> TASK STATEMENT
Look below for lines that hold the string "immediate" and copy each one.

> GIVEN RECORDS
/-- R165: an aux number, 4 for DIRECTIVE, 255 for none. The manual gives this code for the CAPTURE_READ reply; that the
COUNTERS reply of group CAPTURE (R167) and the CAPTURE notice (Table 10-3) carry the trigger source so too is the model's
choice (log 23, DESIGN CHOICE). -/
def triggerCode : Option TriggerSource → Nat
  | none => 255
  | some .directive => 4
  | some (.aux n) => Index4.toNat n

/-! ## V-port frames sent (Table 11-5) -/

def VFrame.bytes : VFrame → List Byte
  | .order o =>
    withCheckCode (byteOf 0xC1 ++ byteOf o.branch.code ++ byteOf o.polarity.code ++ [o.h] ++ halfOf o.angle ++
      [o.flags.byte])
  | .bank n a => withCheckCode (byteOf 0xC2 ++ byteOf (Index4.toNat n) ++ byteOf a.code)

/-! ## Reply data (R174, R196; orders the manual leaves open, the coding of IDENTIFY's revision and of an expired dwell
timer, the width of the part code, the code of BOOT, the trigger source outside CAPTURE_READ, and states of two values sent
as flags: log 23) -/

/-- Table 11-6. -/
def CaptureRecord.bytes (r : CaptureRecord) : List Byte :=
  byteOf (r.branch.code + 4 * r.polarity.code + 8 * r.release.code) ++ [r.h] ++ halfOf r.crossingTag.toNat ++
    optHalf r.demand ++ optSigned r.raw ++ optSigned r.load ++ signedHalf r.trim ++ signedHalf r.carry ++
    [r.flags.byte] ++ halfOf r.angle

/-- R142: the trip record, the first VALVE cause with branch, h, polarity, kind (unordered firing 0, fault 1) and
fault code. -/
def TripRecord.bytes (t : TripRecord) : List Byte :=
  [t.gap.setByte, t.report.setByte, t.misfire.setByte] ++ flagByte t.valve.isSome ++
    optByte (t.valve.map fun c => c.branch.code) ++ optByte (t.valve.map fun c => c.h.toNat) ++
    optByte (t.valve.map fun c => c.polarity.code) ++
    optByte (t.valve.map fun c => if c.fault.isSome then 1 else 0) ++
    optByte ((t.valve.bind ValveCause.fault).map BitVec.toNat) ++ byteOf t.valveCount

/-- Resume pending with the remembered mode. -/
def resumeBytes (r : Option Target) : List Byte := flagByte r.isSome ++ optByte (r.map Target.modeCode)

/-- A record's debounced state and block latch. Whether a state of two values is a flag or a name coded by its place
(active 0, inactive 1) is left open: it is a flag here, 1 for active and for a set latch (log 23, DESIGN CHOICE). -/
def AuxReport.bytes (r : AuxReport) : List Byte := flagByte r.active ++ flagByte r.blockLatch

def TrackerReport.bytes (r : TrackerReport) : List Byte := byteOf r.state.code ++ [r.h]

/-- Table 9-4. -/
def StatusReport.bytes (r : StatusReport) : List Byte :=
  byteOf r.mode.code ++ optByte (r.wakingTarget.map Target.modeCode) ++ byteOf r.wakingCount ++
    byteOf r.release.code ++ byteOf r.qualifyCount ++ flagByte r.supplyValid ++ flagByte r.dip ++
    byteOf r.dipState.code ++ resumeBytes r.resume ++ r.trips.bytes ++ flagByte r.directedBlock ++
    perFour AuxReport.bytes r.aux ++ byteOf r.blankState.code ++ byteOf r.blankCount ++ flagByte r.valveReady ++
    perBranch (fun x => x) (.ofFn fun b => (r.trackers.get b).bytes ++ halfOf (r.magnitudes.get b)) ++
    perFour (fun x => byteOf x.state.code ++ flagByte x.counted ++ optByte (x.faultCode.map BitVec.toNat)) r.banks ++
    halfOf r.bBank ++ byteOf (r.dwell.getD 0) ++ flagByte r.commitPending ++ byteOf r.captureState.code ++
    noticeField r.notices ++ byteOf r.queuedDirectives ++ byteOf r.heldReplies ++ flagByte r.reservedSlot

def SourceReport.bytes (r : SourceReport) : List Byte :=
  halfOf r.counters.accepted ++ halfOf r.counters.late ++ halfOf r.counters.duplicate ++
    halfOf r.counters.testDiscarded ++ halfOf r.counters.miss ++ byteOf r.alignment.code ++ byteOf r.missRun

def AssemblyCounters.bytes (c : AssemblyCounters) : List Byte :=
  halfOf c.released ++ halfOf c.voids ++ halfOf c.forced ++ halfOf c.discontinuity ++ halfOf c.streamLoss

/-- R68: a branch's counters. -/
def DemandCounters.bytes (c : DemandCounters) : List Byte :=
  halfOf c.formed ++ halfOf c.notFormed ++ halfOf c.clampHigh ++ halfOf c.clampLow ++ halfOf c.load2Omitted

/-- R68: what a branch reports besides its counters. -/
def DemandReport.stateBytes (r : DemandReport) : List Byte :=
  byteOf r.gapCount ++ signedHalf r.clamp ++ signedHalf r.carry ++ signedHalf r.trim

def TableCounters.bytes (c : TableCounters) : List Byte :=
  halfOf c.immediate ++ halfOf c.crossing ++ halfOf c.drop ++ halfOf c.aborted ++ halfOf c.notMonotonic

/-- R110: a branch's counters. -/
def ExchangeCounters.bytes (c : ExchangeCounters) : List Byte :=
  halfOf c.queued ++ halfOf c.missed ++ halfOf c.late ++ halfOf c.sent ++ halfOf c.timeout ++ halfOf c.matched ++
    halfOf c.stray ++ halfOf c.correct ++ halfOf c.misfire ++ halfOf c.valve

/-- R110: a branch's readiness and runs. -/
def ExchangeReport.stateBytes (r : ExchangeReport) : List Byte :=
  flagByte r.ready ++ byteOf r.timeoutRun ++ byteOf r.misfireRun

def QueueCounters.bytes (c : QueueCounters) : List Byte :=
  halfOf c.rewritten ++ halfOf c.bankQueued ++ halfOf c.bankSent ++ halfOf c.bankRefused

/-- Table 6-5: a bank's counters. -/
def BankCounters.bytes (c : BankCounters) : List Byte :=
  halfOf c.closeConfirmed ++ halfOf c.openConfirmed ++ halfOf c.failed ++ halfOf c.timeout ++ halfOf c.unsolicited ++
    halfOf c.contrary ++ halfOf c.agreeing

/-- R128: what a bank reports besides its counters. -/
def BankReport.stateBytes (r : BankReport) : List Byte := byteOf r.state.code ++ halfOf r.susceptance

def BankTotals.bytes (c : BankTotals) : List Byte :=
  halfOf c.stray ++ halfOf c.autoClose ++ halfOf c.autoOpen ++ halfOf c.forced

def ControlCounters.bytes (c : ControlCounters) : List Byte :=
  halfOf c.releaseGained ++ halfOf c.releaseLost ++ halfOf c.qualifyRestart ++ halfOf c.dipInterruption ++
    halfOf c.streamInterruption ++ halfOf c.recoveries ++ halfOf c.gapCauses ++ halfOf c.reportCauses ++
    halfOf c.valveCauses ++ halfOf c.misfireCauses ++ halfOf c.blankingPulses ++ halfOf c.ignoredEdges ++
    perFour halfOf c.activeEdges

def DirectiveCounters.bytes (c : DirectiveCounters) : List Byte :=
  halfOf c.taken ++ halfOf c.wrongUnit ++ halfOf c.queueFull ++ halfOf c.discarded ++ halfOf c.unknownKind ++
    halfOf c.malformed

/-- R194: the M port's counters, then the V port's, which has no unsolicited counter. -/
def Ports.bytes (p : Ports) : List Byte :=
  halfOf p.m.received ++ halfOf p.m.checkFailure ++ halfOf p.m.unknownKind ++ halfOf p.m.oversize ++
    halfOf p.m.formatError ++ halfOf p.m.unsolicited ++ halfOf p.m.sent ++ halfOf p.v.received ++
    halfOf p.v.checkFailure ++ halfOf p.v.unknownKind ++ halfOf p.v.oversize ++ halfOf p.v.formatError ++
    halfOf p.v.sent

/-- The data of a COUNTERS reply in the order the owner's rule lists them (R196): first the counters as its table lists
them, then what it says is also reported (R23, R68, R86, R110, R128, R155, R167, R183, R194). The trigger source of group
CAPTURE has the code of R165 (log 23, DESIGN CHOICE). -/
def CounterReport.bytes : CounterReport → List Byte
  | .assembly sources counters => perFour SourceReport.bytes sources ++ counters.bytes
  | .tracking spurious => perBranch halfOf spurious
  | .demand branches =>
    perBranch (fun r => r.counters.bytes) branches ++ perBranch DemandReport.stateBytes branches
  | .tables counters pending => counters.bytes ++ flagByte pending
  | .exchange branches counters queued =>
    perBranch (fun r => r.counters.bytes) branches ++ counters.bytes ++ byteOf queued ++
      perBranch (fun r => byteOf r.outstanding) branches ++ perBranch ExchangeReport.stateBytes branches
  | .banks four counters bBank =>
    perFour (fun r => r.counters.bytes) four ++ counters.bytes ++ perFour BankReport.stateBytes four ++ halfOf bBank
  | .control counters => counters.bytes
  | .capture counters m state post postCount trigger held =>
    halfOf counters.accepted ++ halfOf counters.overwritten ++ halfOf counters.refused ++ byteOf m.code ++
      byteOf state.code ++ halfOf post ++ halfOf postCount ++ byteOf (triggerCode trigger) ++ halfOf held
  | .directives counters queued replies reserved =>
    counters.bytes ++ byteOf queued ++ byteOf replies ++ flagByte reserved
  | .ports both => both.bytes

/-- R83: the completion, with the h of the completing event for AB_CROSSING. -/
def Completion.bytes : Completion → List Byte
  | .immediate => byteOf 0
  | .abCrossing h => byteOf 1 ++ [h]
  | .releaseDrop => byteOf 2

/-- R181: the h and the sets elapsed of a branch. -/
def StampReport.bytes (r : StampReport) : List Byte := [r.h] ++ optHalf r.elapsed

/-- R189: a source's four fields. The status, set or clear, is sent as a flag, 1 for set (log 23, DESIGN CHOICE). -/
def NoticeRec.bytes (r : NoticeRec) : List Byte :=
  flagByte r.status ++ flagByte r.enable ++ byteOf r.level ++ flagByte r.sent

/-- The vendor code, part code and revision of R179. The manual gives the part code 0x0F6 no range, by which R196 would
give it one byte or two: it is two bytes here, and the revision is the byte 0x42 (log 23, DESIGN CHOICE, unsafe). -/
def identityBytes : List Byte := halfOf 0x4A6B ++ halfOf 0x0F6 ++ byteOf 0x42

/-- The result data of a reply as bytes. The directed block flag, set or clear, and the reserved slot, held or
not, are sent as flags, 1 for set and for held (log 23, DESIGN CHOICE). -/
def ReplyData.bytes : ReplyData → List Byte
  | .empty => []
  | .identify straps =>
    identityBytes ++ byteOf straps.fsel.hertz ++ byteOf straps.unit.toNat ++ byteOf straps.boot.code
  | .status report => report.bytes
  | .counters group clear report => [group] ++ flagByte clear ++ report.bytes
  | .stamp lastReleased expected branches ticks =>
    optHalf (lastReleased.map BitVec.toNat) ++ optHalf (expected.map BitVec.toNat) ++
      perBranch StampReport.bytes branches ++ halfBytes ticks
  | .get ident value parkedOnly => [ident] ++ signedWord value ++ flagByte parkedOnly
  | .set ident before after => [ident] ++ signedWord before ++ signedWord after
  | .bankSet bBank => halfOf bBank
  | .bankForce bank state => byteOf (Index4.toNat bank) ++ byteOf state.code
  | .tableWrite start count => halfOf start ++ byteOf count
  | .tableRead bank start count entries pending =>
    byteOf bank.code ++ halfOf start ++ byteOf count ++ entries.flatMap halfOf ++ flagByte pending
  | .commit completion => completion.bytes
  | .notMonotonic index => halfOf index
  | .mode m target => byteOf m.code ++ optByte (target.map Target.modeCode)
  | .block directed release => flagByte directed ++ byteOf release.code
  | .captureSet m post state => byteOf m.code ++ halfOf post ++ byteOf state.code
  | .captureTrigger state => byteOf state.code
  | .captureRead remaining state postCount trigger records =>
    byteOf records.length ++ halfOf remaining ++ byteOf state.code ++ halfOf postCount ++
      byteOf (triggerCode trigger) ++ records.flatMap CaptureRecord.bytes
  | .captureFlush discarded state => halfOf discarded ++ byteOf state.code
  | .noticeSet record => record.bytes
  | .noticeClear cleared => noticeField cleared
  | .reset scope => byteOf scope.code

==

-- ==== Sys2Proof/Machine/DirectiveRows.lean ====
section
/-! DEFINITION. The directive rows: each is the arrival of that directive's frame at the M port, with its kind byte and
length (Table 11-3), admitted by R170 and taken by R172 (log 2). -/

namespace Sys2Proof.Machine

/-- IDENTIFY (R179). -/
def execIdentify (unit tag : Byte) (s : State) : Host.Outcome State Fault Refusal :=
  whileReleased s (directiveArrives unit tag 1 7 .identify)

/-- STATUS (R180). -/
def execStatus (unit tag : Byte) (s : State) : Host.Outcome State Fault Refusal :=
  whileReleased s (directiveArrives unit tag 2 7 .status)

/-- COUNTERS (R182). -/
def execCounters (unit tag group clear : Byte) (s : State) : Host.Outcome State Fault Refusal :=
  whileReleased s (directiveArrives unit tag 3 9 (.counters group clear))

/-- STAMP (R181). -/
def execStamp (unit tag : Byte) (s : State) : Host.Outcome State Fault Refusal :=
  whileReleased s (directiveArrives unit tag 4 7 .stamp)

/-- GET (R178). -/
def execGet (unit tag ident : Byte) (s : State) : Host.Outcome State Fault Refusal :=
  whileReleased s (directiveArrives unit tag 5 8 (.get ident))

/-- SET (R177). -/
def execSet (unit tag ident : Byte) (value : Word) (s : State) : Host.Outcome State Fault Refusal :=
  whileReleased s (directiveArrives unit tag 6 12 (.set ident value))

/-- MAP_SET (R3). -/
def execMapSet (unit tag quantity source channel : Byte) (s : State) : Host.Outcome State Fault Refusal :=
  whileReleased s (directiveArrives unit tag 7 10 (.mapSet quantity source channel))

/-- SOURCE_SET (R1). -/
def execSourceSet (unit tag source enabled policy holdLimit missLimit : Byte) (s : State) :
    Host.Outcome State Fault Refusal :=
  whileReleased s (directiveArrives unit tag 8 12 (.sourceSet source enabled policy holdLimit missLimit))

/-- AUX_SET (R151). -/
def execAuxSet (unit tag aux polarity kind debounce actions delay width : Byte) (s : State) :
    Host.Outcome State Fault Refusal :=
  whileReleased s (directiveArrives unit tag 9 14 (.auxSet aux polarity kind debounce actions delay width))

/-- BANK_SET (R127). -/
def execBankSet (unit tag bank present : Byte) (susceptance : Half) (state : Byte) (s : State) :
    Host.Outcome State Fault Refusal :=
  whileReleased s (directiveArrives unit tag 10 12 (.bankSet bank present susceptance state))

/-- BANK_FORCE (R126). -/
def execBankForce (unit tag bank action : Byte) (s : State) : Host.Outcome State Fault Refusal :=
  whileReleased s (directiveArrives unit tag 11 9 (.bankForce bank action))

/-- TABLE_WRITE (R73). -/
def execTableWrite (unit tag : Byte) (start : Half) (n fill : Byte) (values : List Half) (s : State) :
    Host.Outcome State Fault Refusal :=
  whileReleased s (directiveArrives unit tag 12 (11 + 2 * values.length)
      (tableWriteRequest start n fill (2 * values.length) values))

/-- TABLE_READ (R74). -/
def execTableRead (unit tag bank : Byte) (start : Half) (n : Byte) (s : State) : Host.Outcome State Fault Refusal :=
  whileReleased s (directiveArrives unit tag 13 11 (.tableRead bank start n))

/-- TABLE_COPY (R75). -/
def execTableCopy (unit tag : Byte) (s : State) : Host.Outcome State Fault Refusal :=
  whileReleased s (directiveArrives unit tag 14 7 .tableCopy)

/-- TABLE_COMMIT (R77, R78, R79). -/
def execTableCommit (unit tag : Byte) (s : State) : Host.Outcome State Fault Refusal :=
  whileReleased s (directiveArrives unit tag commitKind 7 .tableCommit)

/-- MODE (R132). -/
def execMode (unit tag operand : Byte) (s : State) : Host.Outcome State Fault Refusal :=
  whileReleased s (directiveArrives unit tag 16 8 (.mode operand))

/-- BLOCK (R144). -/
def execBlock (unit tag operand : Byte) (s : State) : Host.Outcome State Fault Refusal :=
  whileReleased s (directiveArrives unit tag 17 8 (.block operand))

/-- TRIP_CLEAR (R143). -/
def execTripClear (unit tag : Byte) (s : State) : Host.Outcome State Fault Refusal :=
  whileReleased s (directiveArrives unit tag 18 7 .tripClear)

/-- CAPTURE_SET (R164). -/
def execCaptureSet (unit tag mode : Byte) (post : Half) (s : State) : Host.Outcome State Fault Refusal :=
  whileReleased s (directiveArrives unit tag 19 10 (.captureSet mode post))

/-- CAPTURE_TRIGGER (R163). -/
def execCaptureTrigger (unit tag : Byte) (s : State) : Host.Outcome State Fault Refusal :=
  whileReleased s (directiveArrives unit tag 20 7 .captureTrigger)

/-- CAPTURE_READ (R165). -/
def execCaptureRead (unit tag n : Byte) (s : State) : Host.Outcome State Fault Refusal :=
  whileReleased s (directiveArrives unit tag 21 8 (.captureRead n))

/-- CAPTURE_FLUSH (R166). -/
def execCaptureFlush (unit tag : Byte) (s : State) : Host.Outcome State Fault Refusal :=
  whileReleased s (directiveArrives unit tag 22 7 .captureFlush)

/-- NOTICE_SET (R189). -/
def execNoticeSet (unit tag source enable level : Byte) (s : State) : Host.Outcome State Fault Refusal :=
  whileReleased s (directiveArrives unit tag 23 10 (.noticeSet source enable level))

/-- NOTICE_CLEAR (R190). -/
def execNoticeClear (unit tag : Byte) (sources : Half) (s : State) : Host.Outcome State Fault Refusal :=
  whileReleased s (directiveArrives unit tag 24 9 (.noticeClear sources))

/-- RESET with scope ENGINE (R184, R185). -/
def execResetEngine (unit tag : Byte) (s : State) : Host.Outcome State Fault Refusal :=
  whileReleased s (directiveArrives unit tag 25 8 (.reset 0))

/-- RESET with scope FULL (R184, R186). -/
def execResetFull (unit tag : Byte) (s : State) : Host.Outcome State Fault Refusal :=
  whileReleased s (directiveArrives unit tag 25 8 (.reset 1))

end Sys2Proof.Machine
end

* * *

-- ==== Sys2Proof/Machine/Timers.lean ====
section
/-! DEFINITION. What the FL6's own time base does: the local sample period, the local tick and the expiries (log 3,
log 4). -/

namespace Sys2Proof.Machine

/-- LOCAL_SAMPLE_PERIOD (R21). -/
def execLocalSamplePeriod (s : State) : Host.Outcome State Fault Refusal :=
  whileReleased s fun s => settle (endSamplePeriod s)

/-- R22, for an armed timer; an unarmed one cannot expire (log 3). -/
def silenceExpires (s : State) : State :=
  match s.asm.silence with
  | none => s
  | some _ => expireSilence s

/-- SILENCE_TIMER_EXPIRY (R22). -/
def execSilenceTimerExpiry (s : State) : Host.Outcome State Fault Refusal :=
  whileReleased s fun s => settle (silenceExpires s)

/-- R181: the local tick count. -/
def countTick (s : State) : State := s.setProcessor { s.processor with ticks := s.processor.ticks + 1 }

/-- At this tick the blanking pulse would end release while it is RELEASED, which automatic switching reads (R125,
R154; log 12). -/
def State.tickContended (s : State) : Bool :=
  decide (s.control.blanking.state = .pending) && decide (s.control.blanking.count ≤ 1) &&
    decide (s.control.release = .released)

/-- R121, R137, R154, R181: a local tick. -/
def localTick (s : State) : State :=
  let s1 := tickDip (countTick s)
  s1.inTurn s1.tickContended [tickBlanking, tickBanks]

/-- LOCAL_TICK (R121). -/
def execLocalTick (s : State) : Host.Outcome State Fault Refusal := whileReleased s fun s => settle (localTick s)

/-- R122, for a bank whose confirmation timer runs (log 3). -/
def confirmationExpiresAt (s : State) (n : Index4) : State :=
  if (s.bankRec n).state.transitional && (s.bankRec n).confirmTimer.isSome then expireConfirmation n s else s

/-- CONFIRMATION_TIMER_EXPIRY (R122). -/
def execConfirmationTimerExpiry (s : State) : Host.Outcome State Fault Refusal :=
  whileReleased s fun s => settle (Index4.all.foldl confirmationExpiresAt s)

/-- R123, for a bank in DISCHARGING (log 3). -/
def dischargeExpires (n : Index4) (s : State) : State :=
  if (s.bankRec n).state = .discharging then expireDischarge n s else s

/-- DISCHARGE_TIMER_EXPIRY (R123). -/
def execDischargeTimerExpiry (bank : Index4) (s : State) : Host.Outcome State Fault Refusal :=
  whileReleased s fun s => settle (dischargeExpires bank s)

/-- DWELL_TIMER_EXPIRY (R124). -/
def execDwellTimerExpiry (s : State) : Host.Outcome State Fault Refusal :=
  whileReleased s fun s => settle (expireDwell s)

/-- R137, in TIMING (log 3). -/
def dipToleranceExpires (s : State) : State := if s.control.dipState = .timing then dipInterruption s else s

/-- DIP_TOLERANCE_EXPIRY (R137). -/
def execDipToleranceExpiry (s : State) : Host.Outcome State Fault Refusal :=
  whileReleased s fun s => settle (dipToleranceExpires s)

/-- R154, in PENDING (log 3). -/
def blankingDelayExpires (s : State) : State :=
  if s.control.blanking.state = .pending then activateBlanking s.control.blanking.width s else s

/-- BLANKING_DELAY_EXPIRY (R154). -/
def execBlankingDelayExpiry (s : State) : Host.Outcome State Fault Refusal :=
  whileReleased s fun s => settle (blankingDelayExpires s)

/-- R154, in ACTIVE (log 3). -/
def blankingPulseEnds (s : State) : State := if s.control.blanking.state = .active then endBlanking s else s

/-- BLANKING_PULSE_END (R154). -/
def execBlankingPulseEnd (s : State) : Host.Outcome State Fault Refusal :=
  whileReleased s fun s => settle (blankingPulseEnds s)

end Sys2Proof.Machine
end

> OUTPUT OF THE TASK
  halfOf c.immediate ++ halfOf c.crossing ++ halfOf c.drop ++ halfOf c.aborted ++ halfOf c.notMonotonic
  | .immediate => byteOf 0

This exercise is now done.